From the records below, extract only the lines running from the line with "not write. -/" to the line with "(State.enterTension request s).marks", both lines included, reproducing them exactly.
START Task material
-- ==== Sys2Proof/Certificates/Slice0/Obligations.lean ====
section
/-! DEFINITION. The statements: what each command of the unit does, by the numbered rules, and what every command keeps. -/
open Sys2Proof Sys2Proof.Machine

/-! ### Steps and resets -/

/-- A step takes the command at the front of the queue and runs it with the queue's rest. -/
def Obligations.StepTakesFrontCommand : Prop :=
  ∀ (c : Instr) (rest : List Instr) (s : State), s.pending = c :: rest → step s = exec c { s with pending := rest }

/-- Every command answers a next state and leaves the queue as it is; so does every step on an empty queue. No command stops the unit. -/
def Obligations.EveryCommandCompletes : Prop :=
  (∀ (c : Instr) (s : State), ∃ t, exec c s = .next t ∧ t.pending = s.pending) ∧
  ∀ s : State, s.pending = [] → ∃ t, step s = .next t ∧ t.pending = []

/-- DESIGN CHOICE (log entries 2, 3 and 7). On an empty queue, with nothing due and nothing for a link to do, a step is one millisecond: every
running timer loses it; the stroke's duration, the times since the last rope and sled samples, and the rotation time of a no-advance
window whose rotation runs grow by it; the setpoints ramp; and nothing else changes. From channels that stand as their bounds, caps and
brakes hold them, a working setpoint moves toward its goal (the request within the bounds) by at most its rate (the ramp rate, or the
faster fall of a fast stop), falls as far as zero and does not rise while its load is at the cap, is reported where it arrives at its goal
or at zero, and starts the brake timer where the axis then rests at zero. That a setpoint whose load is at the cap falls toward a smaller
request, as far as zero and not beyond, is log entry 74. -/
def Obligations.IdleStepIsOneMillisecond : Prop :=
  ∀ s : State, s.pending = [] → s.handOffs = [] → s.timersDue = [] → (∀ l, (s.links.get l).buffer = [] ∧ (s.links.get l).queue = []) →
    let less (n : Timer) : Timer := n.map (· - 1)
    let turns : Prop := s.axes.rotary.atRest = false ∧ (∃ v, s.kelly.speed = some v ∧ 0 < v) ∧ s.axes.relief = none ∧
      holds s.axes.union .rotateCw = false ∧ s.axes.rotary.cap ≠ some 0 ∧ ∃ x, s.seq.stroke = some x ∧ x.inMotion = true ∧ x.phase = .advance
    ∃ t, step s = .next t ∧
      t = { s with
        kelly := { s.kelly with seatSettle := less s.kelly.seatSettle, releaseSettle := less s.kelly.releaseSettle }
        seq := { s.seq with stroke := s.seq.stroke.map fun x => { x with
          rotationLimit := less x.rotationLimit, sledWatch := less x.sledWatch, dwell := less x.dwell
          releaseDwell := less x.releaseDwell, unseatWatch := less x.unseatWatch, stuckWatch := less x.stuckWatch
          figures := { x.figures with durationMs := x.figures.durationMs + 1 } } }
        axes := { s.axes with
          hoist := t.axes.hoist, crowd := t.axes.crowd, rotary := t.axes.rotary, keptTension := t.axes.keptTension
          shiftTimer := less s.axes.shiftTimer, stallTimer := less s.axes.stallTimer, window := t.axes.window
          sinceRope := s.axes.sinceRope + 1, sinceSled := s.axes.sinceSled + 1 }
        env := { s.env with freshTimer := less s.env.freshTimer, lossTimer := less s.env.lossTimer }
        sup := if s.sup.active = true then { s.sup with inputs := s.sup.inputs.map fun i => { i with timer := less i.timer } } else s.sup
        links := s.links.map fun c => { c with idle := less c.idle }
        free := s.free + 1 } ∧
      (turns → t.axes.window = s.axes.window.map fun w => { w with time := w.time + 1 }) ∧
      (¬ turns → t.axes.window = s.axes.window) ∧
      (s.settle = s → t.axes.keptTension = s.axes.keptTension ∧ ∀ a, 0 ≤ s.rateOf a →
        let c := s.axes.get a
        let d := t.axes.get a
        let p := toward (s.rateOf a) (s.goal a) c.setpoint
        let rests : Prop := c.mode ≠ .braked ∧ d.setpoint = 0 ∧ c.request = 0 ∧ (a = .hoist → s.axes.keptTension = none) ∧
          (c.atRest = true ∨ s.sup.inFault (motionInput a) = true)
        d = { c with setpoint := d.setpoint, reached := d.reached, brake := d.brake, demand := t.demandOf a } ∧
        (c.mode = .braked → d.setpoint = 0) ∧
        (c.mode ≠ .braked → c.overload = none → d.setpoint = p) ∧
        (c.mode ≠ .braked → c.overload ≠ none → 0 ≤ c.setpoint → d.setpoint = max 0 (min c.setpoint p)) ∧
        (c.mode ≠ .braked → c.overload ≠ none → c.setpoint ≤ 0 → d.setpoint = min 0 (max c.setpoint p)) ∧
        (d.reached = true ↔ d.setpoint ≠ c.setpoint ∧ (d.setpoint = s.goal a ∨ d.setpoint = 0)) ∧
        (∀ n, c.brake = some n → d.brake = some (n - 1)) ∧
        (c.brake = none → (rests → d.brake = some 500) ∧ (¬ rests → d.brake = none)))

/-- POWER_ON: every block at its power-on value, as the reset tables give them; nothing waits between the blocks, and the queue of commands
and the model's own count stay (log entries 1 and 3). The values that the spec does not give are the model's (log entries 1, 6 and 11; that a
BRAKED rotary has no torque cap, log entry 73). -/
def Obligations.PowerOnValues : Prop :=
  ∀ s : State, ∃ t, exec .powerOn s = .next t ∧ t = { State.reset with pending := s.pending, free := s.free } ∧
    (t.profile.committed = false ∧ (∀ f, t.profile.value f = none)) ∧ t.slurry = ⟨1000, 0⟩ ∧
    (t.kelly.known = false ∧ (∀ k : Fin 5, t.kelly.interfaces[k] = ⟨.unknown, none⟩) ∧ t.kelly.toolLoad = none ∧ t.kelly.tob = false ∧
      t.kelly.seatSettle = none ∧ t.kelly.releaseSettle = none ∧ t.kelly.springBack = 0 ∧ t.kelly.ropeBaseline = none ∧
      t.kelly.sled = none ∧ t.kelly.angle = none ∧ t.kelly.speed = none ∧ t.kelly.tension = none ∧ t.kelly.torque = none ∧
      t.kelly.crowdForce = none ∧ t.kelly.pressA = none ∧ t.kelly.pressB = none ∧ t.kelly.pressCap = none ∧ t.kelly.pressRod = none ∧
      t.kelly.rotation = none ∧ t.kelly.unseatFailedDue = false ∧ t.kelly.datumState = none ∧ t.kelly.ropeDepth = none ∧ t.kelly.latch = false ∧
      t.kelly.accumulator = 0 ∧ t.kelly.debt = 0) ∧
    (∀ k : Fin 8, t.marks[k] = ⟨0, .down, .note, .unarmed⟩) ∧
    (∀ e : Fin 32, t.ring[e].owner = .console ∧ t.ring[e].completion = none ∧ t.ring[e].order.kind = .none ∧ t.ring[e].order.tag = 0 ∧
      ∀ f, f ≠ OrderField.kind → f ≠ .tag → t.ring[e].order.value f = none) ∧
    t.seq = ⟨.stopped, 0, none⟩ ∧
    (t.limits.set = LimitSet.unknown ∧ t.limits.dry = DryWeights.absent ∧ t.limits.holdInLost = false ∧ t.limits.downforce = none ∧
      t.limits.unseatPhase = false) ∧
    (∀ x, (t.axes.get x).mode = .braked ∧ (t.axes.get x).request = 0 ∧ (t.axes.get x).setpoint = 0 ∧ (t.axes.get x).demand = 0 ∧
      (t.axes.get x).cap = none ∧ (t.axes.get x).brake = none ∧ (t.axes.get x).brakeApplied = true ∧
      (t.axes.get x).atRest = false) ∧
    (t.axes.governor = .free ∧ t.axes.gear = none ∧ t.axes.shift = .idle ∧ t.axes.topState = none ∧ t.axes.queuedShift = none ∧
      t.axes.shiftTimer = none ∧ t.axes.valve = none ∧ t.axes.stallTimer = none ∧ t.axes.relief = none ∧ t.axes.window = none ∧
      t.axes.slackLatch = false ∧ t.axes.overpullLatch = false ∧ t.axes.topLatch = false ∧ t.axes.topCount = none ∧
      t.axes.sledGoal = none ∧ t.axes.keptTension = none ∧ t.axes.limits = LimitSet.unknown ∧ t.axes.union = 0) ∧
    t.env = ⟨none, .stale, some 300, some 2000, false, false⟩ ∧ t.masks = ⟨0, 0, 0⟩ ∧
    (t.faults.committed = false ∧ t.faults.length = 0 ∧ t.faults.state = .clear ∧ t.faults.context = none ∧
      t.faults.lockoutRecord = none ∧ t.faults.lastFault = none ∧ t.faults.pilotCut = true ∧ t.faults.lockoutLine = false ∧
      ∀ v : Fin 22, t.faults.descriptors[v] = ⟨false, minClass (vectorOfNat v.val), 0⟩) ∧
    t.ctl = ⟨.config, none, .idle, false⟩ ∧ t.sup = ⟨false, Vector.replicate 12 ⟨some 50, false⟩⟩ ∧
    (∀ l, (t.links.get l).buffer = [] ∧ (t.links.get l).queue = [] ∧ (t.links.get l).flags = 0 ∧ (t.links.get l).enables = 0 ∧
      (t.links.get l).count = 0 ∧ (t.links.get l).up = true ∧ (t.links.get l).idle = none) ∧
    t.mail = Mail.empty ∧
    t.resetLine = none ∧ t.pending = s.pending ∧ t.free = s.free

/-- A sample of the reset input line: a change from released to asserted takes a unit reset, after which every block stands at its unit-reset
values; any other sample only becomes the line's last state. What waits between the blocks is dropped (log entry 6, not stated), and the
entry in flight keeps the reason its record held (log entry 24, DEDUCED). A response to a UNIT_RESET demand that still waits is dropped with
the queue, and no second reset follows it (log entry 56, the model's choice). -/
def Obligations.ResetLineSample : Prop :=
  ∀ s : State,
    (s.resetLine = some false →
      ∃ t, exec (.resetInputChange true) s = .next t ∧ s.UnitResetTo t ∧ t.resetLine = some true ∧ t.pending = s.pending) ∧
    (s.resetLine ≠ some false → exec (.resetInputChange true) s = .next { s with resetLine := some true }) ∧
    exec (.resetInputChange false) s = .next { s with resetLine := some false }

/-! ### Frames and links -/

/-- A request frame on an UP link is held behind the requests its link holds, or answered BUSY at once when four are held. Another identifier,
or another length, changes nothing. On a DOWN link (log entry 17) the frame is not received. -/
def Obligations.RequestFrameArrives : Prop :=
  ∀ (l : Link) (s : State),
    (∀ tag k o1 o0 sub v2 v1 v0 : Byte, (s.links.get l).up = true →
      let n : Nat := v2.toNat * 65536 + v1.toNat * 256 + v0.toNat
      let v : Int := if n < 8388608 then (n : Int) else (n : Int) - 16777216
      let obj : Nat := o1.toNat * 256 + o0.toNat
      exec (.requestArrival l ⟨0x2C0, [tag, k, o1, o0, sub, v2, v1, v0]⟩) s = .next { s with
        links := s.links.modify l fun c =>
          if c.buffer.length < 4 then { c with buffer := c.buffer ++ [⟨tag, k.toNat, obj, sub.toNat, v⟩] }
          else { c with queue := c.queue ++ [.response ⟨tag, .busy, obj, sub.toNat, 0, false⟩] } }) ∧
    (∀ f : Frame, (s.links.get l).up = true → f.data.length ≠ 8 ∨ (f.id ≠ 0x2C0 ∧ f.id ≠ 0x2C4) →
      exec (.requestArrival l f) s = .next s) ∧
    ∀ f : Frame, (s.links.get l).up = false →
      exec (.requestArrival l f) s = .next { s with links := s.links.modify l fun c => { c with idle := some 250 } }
END Task material
START Task material
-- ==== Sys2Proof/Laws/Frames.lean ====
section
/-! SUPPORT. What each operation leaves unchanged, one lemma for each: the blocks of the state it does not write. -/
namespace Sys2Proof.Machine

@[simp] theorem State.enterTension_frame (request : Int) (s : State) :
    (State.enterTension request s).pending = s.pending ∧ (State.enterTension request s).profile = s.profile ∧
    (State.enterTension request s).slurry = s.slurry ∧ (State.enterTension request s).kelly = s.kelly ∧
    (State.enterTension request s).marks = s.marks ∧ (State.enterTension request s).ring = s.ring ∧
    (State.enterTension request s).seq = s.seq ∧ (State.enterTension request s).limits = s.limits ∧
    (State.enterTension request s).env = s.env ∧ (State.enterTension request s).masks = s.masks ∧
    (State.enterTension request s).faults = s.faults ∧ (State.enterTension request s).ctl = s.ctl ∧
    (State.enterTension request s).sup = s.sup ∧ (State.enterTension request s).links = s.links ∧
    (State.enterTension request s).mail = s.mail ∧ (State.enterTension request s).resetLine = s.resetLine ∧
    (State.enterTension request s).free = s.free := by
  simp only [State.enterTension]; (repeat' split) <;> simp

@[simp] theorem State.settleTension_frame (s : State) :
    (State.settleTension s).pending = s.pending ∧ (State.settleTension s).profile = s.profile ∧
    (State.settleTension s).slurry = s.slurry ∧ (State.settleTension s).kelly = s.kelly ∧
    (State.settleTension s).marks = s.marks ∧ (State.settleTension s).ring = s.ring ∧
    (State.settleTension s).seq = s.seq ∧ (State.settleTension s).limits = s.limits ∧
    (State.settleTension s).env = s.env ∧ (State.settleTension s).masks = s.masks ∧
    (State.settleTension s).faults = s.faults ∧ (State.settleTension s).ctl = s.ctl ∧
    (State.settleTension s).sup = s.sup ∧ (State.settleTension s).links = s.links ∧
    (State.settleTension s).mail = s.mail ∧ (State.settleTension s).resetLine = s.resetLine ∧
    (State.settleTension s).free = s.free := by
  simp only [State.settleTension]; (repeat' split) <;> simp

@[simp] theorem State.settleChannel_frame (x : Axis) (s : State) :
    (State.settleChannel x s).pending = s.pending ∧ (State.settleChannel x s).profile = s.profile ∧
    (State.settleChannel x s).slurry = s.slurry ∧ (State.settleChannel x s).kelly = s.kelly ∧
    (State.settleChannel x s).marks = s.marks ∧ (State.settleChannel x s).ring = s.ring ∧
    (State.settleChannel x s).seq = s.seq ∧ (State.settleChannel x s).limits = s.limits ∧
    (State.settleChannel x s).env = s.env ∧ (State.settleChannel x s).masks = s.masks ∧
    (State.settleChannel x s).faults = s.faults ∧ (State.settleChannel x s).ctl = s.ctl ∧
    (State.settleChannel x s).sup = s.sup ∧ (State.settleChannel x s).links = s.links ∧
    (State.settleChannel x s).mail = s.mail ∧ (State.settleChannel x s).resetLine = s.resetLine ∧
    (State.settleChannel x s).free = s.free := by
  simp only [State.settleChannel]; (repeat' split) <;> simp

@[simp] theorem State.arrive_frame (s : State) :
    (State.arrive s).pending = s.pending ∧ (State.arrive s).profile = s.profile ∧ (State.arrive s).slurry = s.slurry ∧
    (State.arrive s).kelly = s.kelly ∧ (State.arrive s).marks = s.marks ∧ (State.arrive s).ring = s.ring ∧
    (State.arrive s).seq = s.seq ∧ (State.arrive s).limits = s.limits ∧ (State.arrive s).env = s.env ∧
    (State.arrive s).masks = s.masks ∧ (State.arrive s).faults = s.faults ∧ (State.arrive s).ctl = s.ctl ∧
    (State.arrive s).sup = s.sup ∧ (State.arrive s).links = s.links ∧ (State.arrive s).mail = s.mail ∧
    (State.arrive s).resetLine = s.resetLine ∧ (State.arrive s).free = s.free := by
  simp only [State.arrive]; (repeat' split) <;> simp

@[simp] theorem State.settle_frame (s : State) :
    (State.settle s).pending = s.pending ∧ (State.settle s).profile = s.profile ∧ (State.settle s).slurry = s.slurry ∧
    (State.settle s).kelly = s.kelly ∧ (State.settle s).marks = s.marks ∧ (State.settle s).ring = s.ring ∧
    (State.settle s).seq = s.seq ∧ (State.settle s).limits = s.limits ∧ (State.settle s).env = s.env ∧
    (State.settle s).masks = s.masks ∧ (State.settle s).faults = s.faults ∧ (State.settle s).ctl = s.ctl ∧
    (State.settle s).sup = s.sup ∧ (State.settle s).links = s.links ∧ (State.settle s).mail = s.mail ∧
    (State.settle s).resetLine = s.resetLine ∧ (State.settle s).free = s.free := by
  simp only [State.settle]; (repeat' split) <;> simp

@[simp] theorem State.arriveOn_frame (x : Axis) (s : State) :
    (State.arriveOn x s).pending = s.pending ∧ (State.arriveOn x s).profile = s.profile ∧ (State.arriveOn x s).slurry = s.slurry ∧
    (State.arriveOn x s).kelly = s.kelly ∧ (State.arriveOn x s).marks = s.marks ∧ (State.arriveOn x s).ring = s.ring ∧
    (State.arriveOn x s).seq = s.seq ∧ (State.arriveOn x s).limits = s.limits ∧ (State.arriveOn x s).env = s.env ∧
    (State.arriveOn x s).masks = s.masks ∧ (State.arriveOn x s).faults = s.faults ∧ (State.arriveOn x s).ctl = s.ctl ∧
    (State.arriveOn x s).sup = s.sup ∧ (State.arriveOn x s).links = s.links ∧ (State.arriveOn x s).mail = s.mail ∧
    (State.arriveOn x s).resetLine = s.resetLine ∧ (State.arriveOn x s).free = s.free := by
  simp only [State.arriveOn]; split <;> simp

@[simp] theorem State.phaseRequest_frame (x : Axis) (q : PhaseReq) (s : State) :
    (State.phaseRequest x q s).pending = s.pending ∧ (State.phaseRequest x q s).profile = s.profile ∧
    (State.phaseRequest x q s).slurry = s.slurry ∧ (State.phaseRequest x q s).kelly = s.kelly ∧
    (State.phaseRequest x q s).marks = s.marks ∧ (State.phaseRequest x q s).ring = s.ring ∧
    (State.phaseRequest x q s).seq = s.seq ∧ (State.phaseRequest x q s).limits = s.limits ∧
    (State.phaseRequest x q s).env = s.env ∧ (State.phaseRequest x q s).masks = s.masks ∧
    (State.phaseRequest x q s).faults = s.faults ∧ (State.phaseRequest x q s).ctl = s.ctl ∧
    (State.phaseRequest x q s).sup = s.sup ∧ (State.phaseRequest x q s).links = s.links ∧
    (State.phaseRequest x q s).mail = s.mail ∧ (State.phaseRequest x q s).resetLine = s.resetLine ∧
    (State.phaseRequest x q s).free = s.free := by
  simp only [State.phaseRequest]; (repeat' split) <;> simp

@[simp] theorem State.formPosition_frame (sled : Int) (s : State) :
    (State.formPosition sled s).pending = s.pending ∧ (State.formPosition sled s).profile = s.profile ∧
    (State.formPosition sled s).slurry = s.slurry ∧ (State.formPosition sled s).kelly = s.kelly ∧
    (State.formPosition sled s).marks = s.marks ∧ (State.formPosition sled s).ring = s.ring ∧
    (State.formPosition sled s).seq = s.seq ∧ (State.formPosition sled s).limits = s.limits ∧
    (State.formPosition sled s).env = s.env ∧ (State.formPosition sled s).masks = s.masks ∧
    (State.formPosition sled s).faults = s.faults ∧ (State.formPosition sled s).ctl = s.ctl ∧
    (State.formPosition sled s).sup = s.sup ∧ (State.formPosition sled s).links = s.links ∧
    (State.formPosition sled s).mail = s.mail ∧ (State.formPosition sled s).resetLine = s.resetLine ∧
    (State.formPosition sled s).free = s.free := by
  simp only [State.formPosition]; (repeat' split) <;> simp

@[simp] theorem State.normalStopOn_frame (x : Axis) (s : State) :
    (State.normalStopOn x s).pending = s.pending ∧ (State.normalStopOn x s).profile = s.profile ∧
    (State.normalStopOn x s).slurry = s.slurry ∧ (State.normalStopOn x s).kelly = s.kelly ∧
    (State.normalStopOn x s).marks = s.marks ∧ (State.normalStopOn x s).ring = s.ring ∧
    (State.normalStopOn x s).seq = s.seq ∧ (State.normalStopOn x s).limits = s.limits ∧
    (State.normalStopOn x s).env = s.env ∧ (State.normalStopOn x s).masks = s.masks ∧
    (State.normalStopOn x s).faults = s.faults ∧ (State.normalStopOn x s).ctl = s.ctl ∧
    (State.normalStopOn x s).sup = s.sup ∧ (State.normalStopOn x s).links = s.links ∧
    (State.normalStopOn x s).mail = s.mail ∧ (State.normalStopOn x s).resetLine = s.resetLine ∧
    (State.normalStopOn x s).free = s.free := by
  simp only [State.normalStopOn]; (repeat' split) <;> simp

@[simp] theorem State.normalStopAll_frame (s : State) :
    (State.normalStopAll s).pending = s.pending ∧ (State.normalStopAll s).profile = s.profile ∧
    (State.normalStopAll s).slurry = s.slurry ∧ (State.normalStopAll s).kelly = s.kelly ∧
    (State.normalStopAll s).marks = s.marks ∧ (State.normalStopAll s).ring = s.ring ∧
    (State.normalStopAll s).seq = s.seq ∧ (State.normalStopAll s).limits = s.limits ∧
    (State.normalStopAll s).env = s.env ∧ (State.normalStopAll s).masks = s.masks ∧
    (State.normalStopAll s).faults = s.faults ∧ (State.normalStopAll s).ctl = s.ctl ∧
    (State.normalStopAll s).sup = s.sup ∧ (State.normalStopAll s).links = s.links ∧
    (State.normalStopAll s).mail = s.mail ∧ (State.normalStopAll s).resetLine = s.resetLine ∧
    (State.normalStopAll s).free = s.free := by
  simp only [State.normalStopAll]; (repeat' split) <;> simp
END Task material
Exercise result:
/-! SUPPORT. What each operation leaves unchanged, one lemma for each: the blocks of the state it does not write. -/
namespace Sys2Proof.Machine

@[simp] theorem State.enterTension_frame (request : Int) (s : State) :
    (State.enterTension request s).pending = s.pending ∧ (State.enterTension request s).profile = s.profile ∧
    (State.enterTension request s).slurry = s.slurry ∧ (State.enterTension request s).kelly = s.kelly ∧
    (State.enterTension request s).marks = s.marks ∧ (State.enterTension request s).ring = s.ring ∧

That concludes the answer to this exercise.